** Opening Data under study block **

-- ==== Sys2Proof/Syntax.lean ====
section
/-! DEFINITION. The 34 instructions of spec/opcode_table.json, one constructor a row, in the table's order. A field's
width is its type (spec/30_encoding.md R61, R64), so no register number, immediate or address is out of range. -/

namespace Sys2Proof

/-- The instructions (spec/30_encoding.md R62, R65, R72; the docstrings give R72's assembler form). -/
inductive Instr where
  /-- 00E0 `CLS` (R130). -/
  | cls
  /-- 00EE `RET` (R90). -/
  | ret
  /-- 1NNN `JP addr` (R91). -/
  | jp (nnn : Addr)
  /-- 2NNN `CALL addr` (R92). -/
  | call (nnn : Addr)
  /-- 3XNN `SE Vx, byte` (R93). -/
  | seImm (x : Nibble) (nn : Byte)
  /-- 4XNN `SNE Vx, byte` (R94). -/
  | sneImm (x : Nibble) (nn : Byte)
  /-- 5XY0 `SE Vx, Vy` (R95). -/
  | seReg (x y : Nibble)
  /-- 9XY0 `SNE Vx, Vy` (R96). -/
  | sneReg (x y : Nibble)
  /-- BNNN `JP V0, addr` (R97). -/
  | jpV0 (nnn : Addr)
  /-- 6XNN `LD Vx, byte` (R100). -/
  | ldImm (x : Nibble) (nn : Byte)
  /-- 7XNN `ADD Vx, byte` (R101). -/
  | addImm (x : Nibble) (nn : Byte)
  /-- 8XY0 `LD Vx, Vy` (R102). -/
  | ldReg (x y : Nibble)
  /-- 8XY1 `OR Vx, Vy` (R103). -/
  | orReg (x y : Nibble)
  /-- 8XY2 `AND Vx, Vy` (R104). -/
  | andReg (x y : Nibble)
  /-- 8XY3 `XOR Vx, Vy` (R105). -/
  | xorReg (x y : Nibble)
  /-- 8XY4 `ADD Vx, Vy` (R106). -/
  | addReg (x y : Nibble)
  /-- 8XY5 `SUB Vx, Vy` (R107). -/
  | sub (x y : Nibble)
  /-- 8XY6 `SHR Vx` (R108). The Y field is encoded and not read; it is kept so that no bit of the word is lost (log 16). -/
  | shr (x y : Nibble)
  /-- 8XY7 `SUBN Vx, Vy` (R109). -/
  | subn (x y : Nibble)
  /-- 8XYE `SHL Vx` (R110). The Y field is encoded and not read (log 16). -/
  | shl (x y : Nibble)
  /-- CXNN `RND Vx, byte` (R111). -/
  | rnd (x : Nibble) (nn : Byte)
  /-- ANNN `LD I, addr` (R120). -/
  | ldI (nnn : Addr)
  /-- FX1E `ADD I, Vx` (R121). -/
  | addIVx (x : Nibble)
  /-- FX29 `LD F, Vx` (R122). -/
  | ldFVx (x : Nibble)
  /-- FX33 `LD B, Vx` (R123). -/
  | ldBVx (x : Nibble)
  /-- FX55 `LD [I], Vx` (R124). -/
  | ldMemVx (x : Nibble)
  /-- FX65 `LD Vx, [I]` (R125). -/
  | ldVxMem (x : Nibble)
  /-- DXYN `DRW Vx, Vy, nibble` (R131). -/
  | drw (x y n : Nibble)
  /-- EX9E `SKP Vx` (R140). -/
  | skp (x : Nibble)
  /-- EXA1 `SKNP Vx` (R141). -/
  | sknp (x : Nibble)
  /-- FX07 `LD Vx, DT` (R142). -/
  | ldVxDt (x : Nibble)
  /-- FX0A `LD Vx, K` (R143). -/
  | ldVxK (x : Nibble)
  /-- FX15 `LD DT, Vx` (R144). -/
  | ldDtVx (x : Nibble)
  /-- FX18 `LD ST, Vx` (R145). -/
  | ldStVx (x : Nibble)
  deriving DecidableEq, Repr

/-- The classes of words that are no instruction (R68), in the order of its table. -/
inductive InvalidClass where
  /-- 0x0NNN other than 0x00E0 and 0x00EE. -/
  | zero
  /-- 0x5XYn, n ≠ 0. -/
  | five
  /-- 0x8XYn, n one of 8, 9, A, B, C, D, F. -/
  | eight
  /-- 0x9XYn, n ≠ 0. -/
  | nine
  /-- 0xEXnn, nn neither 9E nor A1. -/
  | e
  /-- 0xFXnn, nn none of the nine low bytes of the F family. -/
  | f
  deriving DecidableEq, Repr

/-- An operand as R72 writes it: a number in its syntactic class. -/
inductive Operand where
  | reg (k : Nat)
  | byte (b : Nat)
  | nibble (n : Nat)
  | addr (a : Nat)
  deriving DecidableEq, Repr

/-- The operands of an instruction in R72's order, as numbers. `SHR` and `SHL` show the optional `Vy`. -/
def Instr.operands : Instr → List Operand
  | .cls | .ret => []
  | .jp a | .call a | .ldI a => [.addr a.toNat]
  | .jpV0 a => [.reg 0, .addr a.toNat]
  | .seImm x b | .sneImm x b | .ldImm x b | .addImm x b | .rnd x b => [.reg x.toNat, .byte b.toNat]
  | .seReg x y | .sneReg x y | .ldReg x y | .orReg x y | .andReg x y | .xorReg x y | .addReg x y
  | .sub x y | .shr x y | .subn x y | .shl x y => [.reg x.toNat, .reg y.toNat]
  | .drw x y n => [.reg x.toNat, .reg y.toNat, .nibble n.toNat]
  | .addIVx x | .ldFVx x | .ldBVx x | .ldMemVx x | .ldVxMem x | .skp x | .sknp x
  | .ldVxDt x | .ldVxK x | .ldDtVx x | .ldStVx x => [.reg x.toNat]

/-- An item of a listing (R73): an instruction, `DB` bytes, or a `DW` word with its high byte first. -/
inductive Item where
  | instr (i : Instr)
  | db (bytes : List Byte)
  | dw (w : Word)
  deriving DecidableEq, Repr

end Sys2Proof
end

** Closing Data under study block **
** Opening Data under study block **

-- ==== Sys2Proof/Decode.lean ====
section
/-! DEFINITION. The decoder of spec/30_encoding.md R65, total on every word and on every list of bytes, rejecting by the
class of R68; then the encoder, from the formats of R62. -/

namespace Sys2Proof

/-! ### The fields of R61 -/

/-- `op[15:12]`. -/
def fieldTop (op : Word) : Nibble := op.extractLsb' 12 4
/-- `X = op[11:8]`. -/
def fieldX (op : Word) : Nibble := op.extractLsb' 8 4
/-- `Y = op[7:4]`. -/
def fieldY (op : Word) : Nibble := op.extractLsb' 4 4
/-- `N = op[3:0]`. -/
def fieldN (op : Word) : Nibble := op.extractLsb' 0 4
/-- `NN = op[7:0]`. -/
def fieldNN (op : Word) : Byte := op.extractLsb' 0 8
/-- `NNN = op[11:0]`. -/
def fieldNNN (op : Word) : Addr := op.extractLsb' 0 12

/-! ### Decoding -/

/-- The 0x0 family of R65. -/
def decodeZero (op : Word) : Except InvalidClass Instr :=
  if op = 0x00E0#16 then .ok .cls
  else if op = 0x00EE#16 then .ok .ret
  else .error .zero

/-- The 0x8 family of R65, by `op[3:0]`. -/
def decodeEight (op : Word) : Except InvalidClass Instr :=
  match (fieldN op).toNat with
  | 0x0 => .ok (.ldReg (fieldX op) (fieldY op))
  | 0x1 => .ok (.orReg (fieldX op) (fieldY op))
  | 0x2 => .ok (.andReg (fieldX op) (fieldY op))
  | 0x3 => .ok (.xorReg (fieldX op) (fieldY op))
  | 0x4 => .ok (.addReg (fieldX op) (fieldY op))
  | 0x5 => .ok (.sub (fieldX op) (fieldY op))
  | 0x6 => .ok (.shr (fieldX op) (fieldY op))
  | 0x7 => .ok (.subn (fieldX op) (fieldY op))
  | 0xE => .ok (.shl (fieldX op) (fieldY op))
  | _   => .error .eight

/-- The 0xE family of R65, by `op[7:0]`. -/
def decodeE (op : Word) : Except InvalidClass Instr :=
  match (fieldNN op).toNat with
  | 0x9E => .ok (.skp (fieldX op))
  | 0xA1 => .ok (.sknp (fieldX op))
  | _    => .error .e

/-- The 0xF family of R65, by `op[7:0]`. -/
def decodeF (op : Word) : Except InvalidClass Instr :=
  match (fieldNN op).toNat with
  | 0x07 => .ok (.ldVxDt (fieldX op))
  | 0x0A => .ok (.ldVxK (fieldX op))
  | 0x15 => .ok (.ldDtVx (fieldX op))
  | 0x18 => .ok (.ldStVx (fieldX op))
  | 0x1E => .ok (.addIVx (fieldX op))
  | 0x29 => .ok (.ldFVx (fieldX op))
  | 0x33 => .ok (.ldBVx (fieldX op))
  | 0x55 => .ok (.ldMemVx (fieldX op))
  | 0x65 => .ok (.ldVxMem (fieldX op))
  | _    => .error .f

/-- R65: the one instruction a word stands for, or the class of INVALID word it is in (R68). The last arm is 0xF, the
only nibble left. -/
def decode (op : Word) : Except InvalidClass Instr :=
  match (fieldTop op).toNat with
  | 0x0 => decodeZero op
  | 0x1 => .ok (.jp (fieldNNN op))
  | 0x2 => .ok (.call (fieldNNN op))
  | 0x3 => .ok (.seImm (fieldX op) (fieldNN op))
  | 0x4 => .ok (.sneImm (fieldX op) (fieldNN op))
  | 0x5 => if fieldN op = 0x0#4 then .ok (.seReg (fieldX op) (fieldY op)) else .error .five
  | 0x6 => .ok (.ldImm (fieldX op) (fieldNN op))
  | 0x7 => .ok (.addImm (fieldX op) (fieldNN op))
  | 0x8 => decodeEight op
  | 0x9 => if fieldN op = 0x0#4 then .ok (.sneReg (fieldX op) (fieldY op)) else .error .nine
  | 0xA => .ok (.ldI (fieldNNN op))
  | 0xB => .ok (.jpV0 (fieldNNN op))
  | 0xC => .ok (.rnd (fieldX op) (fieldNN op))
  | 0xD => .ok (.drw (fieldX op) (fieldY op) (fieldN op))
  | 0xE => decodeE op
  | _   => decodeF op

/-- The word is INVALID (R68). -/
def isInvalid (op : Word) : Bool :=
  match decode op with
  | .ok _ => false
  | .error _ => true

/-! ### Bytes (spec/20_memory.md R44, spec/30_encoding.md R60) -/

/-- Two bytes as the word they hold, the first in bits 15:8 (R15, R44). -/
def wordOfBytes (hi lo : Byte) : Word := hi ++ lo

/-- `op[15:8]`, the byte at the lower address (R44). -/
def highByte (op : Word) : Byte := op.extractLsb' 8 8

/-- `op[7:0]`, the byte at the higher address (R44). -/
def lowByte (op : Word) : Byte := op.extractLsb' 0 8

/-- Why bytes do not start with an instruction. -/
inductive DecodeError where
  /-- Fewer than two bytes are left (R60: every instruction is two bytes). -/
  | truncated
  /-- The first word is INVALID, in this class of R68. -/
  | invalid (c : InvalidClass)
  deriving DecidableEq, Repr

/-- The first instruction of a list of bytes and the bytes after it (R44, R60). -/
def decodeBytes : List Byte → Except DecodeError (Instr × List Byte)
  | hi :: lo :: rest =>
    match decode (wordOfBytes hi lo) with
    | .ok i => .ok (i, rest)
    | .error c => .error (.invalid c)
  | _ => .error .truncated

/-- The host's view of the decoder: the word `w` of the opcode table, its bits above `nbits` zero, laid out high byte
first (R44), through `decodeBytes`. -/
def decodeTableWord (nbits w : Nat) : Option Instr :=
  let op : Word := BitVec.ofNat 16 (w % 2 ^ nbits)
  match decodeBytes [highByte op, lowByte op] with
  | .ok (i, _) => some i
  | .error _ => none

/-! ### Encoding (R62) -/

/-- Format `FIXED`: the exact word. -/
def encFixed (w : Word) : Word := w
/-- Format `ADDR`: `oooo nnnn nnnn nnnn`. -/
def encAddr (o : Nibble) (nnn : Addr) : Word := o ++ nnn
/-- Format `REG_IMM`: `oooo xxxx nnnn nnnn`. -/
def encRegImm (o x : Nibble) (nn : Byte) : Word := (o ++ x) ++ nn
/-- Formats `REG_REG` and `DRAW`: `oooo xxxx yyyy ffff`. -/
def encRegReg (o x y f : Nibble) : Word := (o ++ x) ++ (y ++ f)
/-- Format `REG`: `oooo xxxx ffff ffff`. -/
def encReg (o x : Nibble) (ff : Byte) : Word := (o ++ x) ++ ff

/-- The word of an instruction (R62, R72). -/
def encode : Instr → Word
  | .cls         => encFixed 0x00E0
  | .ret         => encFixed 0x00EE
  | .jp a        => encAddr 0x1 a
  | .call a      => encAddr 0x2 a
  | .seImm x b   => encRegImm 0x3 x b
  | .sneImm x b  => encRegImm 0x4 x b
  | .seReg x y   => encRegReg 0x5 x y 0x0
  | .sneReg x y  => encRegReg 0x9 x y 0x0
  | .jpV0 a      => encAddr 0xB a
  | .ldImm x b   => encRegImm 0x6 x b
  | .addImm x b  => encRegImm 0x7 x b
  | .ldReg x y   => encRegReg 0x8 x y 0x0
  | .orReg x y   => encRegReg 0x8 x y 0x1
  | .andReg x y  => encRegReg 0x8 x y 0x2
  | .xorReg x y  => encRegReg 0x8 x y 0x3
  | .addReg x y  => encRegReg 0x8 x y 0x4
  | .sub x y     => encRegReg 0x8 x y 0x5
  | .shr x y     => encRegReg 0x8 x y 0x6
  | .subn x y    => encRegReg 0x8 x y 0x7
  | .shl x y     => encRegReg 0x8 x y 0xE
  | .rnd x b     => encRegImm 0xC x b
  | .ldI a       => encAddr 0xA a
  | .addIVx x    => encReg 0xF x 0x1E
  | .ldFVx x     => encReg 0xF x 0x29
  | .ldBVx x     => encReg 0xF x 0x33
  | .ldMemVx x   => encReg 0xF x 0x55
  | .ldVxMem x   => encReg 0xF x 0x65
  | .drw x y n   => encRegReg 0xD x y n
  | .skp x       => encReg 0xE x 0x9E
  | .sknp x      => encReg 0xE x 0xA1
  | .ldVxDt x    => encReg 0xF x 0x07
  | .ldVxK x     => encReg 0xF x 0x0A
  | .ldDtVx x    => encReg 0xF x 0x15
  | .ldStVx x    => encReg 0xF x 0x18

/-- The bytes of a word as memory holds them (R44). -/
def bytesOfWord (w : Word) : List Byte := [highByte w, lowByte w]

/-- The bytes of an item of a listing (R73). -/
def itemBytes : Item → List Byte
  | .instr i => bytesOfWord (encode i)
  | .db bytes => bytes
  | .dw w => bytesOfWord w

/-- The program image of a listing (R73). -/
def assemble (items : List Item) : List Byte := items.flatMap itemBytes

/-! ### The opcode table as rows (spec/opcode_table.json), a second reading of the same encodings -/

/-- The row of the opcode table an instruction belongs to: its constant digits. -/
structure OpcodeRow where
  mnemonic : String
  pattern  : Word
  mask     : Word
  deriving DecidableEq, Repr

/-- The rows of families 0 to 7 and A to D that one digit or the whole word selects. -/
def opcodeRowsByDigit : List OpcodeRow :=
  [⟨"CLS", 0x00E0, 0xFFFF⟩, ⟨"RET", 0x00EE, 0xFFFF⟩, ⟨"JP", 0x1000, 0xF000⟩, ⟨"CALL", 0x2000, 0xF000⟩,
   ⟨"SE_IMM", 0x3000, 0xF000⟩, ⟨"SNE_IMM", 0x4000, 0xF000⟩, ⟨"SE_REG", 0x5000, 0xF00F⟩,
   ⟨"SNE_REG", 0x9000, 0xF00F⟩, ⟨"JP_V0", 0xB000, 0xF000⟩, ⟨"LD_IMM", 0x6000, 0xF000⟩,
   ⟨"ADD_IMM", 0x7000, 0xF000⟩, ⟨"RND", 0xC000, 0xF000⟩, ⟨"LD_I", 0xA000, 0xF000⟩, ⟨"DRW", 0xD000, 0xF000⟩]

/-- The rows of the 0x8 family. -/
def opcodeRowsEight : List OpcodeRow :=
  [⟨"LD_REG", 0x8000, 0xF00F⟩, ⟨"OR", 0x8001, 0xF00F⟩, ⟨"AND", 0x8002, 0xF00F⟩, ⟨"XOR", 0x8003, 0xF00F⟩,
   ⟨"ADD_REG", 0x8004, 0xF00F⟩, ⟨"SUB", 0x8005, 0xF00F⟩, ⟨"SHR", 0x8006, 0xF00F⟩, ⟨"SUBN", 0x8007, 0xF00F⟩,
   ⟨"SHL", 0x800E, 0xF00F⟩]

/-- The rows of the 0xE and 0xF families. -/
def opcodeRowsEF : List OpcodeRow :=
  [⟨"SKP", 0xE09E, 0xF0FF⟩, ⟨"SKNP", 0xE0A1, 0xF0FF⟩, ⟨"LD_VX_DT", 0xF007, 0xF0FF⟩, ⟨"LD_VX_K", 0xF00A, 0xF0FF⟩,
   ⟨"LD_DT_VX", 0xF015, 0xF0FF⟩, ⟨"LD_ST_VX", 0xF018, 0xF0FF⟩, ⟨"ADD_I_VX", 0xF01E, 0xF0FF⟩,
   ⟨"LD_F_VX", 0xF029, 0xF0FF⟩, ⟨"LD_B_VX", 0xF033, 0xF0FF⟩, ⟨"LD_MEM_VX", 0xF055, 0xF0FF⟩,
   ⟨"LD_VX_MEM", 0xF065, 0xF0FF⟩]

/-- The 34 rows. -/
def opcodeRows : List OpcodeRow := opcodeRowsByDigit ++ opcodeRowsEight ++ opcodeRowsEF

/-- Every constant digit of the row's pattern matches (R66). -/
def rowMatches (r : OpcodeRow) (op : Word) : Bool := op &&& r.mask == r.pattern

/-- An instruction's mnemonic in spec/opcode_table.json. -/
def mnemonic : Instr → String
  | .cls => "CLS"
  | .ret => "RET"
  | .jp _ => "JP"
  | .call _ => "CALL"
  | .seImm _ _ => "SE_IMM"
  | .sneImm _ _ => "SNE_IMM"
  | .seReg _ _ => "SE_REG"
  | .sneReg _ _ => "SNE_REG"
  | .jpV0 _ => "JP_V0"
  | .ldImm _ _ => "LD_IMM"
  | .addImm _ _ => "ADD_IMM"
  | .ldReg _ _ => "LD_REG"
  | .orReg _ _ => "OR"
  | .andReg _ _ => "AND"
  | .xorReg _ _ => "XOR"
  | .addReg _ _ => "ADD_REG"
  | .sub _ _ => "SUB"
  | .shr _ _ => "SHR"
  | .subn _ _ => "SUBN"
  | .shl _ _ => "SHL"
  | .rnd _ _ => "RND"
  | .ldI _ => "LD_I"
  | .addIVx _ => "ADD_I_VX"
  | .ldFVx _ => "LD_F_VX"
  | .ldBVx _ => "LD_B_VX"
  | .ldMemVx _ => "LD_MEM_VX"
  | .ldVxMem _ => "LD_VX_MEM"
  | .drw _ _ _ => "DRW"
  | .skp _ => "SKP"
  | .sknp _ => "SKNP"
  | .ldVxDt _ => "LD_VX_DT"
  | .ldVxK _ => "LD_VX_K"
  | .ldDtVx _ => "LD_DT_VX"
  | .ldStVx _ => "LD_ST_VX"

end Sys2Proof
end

** Closing Data under study block **

_Problem description_: Look through the material above and print exactly the lines from the one containing "-- ==== Sys2Proof/Syntax.lean" to the one containing "order. A field's", both included, and nothing more.

_Result_:
-- ==== Sys2Proof/Syntax.lean ====
section
/-! DEFINITION. The 34 instructions of spec/opcode_table.json, one constructor a row, in the table's order. A field's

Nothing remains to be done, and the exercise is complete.